Und wie erklärst Du dann Deinen Beitrag hier ::: http://www.tutorials.de/forum/html/259154-bilder-galerie-popup-oder-target-_blank.html

Da passiert genau das. Sofern ich den Inhalt Deines dortigen Links verstanden habe


----------



## Maik (13. November 2006)

Auch wenn es den Eindruck erweckt, so wird in Stu Nicholls' CSS-Photo-Galleries kein img-Element gegen ein anderes ausgetauscht, wenn man über einen Link fährt.


----------



## Eiszwerg (13. November 2006)

Technisch gesehen nicht, aber für den Betrachter schon. Eventuell würde dem Poster diese Lösung reichen?!


----------



## Maik (13. November 2006)

Da der Autor sein Vorhaben nicht detailierter umschrieben hat, bin ich zunächst mal davon ausgegangen, daß beim Überfahren eines Links ein Grafikelement an einer beliebigen Stelle im Dokumentbaum gegen ein anderes Grafikelement ausgetauscht werden soll, und das ist eben mit CSS nicht realisierbar.


----------



## JmasterJ (14. März 2010)

Hallo, 

ich bin auf dieses Script in diesem Thread gestoßen und würde es gerne einsetzen.

Allerdings möchte ich, wenn ich mit der Maus über ein Bild oder Link gehe, dass in dem Div kein anderes Bild, sondern ein anderer Text angezeigt wird.

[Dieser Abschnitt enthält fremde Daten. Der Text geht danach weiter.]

/-- An IDENT report taken: what becomes of the set (R11). -/
theorem registryIdent_settled (s : State) {n : Nat} (range : 1 ≤ n ∧ n ≤ 128) (k : Nat) :
    if (s.setRec n).state = .dark ∧ (s.setRec n).identityVerified = false then
      if k = n then (s.registryIdent n k).setRec n = { s.setRec n with identityVerified := true }
      else ((s.registryIdent n k).setRec n).state = .barred ∧ ((s.registryIdent n k).setRec n).barredCause = some .identity
    else (s.registryIdent n k).setRec n = s.setRec n := by
  rw [registryIdent_setRec s range, identified_eq]
  split
  · split
    · rfl
    · exact ⟨rfl, rfl⟩
  · rfl

theorem registryIdent_frame (s : State) (n k : Nat) : s.registryIdent n k =
    { s with sets := (s.registryIdent n k).sets, claims := (s.registryIdent n k).claims, groups := (s.registryIdent n k).groups
             pointer := (s.registryIdent n k).pointer, served := (s.registryIdent n k).served
             attention := (s.registryIdent n k).attention } := by
  unfold State.registryIdent
  rw [afterSetChange_frame]
  rfl

/-! ## A fresh-flag notice at the Travel Monitor (R124) -/

theorem freshCleared_free {s : State} {n : Nat} (free : s.liveClaim (s.moverOf n) = none) : s.freshCleared n = s := by
  unfold State.freshCleared
  rw [free]

/-- The claim with the fresh report of its member for set `n` emptied. -/
def ClaimRec.freshEmptied (c : ClaimRec) (n : Nat) : ClaimRec := c.updSup fun x => x.updMember n fun m => { m with fresh := none }

theorem freshCleared_live {s : State} {n : Nat} {c : ClaimRec} (live : s.liveClaim (s.moverOf n) = some c) :
    s.freshCleared n = s.updClaim c.number fun d => d.freshEmptied n := by
  unfold State.freshCleared
  rw [live]
  rfl

theorem freshCleared_frame (s : State) (n : Nat) : s.freshCleared n = { s with claims := (s.freshCleared n).claims } := by
  cases claim : s.liveClaim (s.moverOf n) with
  | none => rw [freshCleared_free claim]
  | some c => rw [freshCleared_live claim, updClaim_frame]

theorem freshEmptied_member {c : ClaimRec} {n : Nat} {m : SupMember} (member : m ∈ (c.freshEmptied n).supMembers)
    (same : m.set = n) : m.fresh = none := by
  unfold ClaimRec.freshEmptied ClaimRec.updSup ClaimRec.supMembers at member
  cases sup : c.sup with
  | none => simp [sup] at member
  | some x =>
    rw [sup] at member
    obtain ⟨before, -, rfl⟩ := List.mem_map.1 member
    by_cases of : before.set = n
    · rw [if_pos of]
    · rw [if_neg of] at same
      exact absurd same of

/-- The live claim keeps its number and its state, and its member's fresh report is empty. -/
theorem freshCleared_claim {s : State} {n : Nat} {c : ClaimRec} (numbers : NumbersDistinct s)
    (live : s.liveClaim (s.moverOf n) = some c) :
    ∃ d, (s.freshCleared n).claim? c.number = some d ∧ d.state = c.state ∧ ∀ m ∈ d.supMembers, m.set = n → m.fresh = none := by
  refine ⟨c.freshEmptied n, ?_, rfl, fun m => freshEmptied_member⟩
  rw [freshCleared_live live, State.updClaim, claim?_mapClaims _ _ (fun d => by split <;> rfl),
    claim?_of_mem numbers.1 (mem_of_liveClaim live).1]
  exact congrArg some (if_pos rfl)

/-! ## The oldest hand-off of a line (log entry 5) -/

section
variable {s : State} {f : Segment}

theorem takeOutcome_cons {x : OutcomeNote} {xs : List OutcomeNote} (line : (s.bus f).outcomes = x :: xs) :
    s.takeOutcome f = (s.updBus f fun b => { b with outcomes := xs }).putFaultSummary x.set
      ((s.faultSummary x.set).take x.cls x.raw) := by
  unfold State.takeOutcome
  rw [line]
  rfl

theorem takeSetReport_cons {x : SetReportNote} {xs : List SetReportNote} (line : (s.bus f).setReports = x :: xs) :
    s.takeSetReport f = (s.updBus f fun b => { b with setReports := xs }).takeReport x.set x.report := by
  unfold State.takeSetReport
  rw [line]

theorem takeIdent_cons {x : IdentNote} {xs : List IdentNote} (line : (s.bus f).identReports = x :: xs) :
    s.takeIdent f = (s.updBus f fun b => { b with identReports := xs }).registryIdent x.set x.commissioned := by
  unfold State.takeIdent
  rw [line]

theorem takeFreshNotice_cons {y : FreshNotice} {xs : List FreshNotice} (line : (s.bus f).freshNotices = y :: xs) :
    s.takeFreshNotice f = (s.updBus f fun b => { b with freshNotices := xs }).freshCleared y.set := by
  unfold State.takeFreshNotice
  rw [line]

end

/-! ## What the Set Registry's tests read is no part of a controller -/

section
variable (s : State) (f : Segment) (g : Bus → Bus)

theorem updBus_setRec (n : Nat) : (s.updBus f g).setRec n = s.setRec n := rfl
theorem updBus_moverOf (n : Nat) : (s.updBus f g).moverOf n = s.moverOf n := rfl
theorem updBus_liveClaim (m : Mover) : (s.updBus f g).liveClaim m = s.liveClaim m := rfl
theorem updBus_drifted (n : Nat) (p : Int) : (s.updBus f g).drifted n p = s.drifted n p := rfl
theorem updBus_fits (own : List Mover) : (s.updBus f g).fits own = s.fits own := rfl
theorem updBus_rollCallRegions (n : Nat) (u : Setup) (p : Int) :
    (s.updBus f g).rollCallRegions n u p = s.rollCallRegions n u p := rfl

end

/-- Settles O51: each hand-off leaves its line, and its block takes it on records that differ from those before it by that line
alone. -/
theorem handOffsTaken : Obligations.HandOffsTaken := by
  refine ⟨fun f x xs s line lo hi => ?_, fun f x xs u r s line report lo hi configured => ?_,
    fun f x xs s line lo hi => ?_, fun f y xs s line => ?_⟩
  · refine ⟨_, congrArg Host.Outcome.next (takeOutcome_cons line), rfl, rfl, rfl, ?_, fun n other => ?_⟩
    · exact (faultSummary_putFaultSummary _ _ _ _).trans (if_pos ⟨rfl, lo, hi⟩)
    · exact (faultSummary_putFaultSummary _ _ _ _).trans (if_neg fun h => other h.1)
  · subst report
    have range : 1 ≤ x.set ∧ x.set ≤ 128 := ⟨lo, hi⟩
    have frame := takeReport_frame (s.updBus f fun b => { b with setReports := xs }) x.set x.report
    have configured : ((s.updBus f fun b => { b with setReports := xs }).setRec x.set).setup = some u := configured
    have untested := takeReport_untested (r := x.report) range configured
    have resting := takeReport_resting (r := x.report) range configured
    have dark := takeReport_dark (r := x.report) range configured
    simp only [State.Untested, State.recorded, updBus_setRec, updBus_moverOf, updBus_liveClaim, updBus_drifted, updBus_fits,
      updBus_rollCallRegions] at untested resting dark
    refine ⟨_, congrArg Host.Outcome.next (takeSetReport_cons line), ?_, ?_, takeReport_lastReport range configured, untested,
      resting, dark⟩
    · rw [frame]
      rfl
    · rw [frame]
      rfl
  · have ident := registryIdent_settled (s.updBus f fun b => { b with identReports := xs }) ⟨lo, hi⟩ x.commissioned
    simp only [updBus_setRec] at ident
    have frame := registryIdent_frame (s.updBus f fun b => { b with identReports := xs }) x.set x.commissioned
    refine ⟨_, congrArg Host.Outcome.next (takeIdent_cons line), ?_, ?_, ident⟩
    · rw [frame]
      rfl
    · rw [frame]
      rfl
  · have frame := freshCleared_frame (s.updBus f fun b => { b with freshNotices := xs }) y.set
    refine ⟨_, congrArg Host.Outcome.next (takeFreshNotice_cons line), ?_, ?_, fun free => ?_,
      fun c numbers live => freshCleared_claim numbers live⟩
    · rw [frame]
      rfl
    · rw [frame]
      rfl
    · rw [freshCleared_free (s := s.updBus f _) free]
      rfl

end Sys2Proof.Machine
end

section
/-! SUPPORT. The commands waiting are no record of a block: each shared operation leaves the queue as it is. -/

namespace Sys2Proof.Machine

variable (s : State)

/-! ## The shared operations, by their frames -/

/-- A step whose frame leaves out the queue. -/
theorem pending_of_frame {s t u : State} (frame : t = u) (same : u.pending = s.pending) : t.pending = s.pending := frame ▸ same

theorem PassFrame.pending {s t : State} (h : PassFrame s t) : t.pending = s.pending := pending_of_frame h rfl

@[simp] theorem settle_pending : s.settle.pending = s.pending := rfl

@[simp] theorem latchIf_pending (b : Bool) (src : Source) : (latchIf b src s).pending = s.pending :=
  pending_of_frame (latchIf_frame b src s) rfl

@[simp] theorem engage_pending (m : Mover) : (s.engage m).pending = s.pending := pending_of_frame (engage_frame s m) rfl

@[simp] theorem grant_pending (c : ClaimRec) (v : Nat) (p : Plan) : (s.grant c v p).pending = s.pending :=
  pending_of_frame (grant_frame s c v p) rfl

@[simp] theorem create_pending (c : ClaimRec) : (s.create c).pending = s.pending := pending_of_frame (create_frame s c) rfl

@[simp] theorem removeWaiting_pending (c : ClaimRec) : (s.removeWaiting c).pending = s.pending :=
  pending_of_frame (removeWaiting_frame s c) rfl

@[simp] theorem dissolveGroup_pending (g : Nat) (x : GroupRec) : (s.dissolveGroup g x).pending = s.pending :=
  pending_of_frame (dissolveGroup_frame s g x) rfl

@[simp] theorem groupDrop_pending (c : ClaimRec) : (s.groupDrop c).pending = s.pending :=
  pending_of_frame (groupDrop_frame s c) rfl

@[simp] theorem removeLive_pending (c : ClaimRec) (e : Ending) : (s.removeLive c e).pending = s.pending :=
  pending_of_frame (removeLive_frame s c e) rfl

@[simp] theorem faultClaim_pending (c : ClaimRec) (k : FaultCause) : (s.faultClaim c k).pending = s.pending :=
  pending_of_frame (faultClaim_frame s c k) rfl

@[simp] theorem pass_pending : s.pass.pending = s.pending := (pass_frame s).pending

@[simp] theorem passIf_pending (b : Bool) : (passIf b s).pending = s.pending := (passIf_frame b s).pending

@[simp] theorem enterStopped_pending : s.enterStopped.pending = s.pending := pending_of_frame (enterStopped_frame s) rfl

@[simp] theorem enterRun_pending : s.enterRun.pending = s.pending := pass_pending _

@[simp] theorem regained_pending (l : Link) : (s.regained l).pending = s.pending := pass_pending _

@[simp] theorem takeReport_pending (n : Nat) (r : Report) : (s.takeReport n r).pending = s.pending :=
  pending_of_frame (takeReport_frame s n r) rfl

@[simp] theorem registryReport_pending (n : Nat) (r : Report) : (s.registryReport n r).pending = s.pending :=
  pending_of_frame (registryReport_frame s n r) rfl

@[simp] theorem registryIdent_pending (n k : Nat) : (s.registryIdent n k).pending = s.pending :=
  pending_of_frame (registryIdent_frame s n k) rfl

@[simp] theorem freshCleared_pending (n : Nat) : (s.freshCleared n).pending = s.pending :=
  pending_of_frame (freshCleared_frame s n) rfl

/-- After a change of a set's record: the notices and a pass. -/
@[simp] theorem afterSetChange_pending (before : State) (n : Nat) : (State.afterSetChange before s n).pending = s.pending :=
  pending_of_frame (afterSetChange_frame before s n) rfl

@[simp] theorem loopEnd_pending (f : Segment) (x : LoopRun) : (s.loopEnd f x).pending = s.pending := pass_pending _

end Sys2Proof.Machine
end

section
/-! PROOF. A step takes the front command (O1); every command answers a next state and keeps the queue (O3). -/

namespace Sys2Proof.Machine

section

variable (s : State)

/-! ## The requests on claims and groups -/

theorem claimInGroup_pending (c : ClaimRec) (g : Nat) (x : GroupRec) : (s.claimInGroup c g x).pending = s.pending :=
  (passIf_pending _ _).trans (create_pending s c)

theorem claimOutcome_pending (l : Link) (q : ClaimReq) (n : Nat) : (s.claimOutcome l q n).1.pending = s.pending := by
  unfold State.claimOutcome
  dsimp only
  split
  · split
    · exact (engage_pending _ _).trans (create_pending s _)
    · rfl
  · split
    · exact claimInGroup_pending s _ _ _
    · split
      · exact (grant_pending _ _ _ _).trans (create_pending s _)
      · split
        · exact create_pending s _
        · rfl

theorem serveClaim_pending (l : Link) (q : ClaimReq) : (serveClaim l q s).1.pending = s.pending := by
  unfold serveClaim
  split
  · rfl
  · split
    · exact claimOutcome_pending s l q _
    · rfl

theorem onClaim_pending {n : Nat} {k : ClaimRec → State × Reply} (kept : ∀ c, (k c).1.pending = s.pending) :
    (s.onClaim n k).1.pending = s.pending := by
  unfold State.onClaim
  split
  · exact kept _
  · rfl

theorem onOwnClaim_pending {l : Link} {n : Nat} {k : ClaimRec → State × Reply} (kept : ∀ c, (k c).1.pending = s.pending) :
    (s.onOwnClaim l n k).1.pending = s.pending :=
  onClaim_pending s fun c => by
    split
    · exact kept c
    · rfl

theorem acceptRetarget_pending (c : ClaimRec) (q : RetargetReq) (targets : List (Nat × Int)) (v : Nat) (new old : Region) :
    (s.acceptRetarget c q targets v new old).pending = s.pending := by
  refine (passIf_pending _ _).trans ?_
  split <;> rfl

theorem retargetLive_pending (c : ClaimRec) (q : RetargetReq) : (s.retargetLive c q).1.pending = s.pending := by
  unfold State.retargetLive
  dsimp only
  split
  · rfl
  · split
    · split
      · rfl
      · exact acceptRetarget_pending s c q _ _ _ _
    · rfl
    · rfl

theorem serveRetarget_pending (l : Link) (q : RetargetReq) : (serveRetarget l q s).1.pending = s.pending :=
  onOwnClaim_pending s fun c => by
    split
    · rfl
    · split
      · exact pass_pending _
      · exact retargetLive_pending s c q

theorem serveRetire_pending (l : Link) (n : Nat) : (serveRetire l n s).1.pending = s.pending :=
  onOwnClaim_pending s fun c => by
    cases c.state with
    | waiting => exact (groupDrop_pending _ c).trans (removeWaiting_pending s c)
    | granted | moving | held | retiring => rfl
    | arrived | standing | faulted => exact (pass_pending _).trans (removeLive_pending s c _)

theorem serveHoldClaim_pending (n : Nat) : (serveHoldClaim n s).1.pending = s.pending :=
  onClaim_pending s fun _ => by split <;> rfl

Wie müsste man das Script hierfür abändern?


vielen dank!


----------



## Maik (14. März 2010)

Hi.





JmasterJ hat gesagt.:


> Allerdings möchte ich, wenn ich mit der Maus über ein Bild oder Link gehe, dass in dem Div kein anderes Bild, sondern ein anderer Text angezeigt wird.
> 
> Wie müsste man das Script hierfür abändern?


Komplett auf jeden Fall ;-)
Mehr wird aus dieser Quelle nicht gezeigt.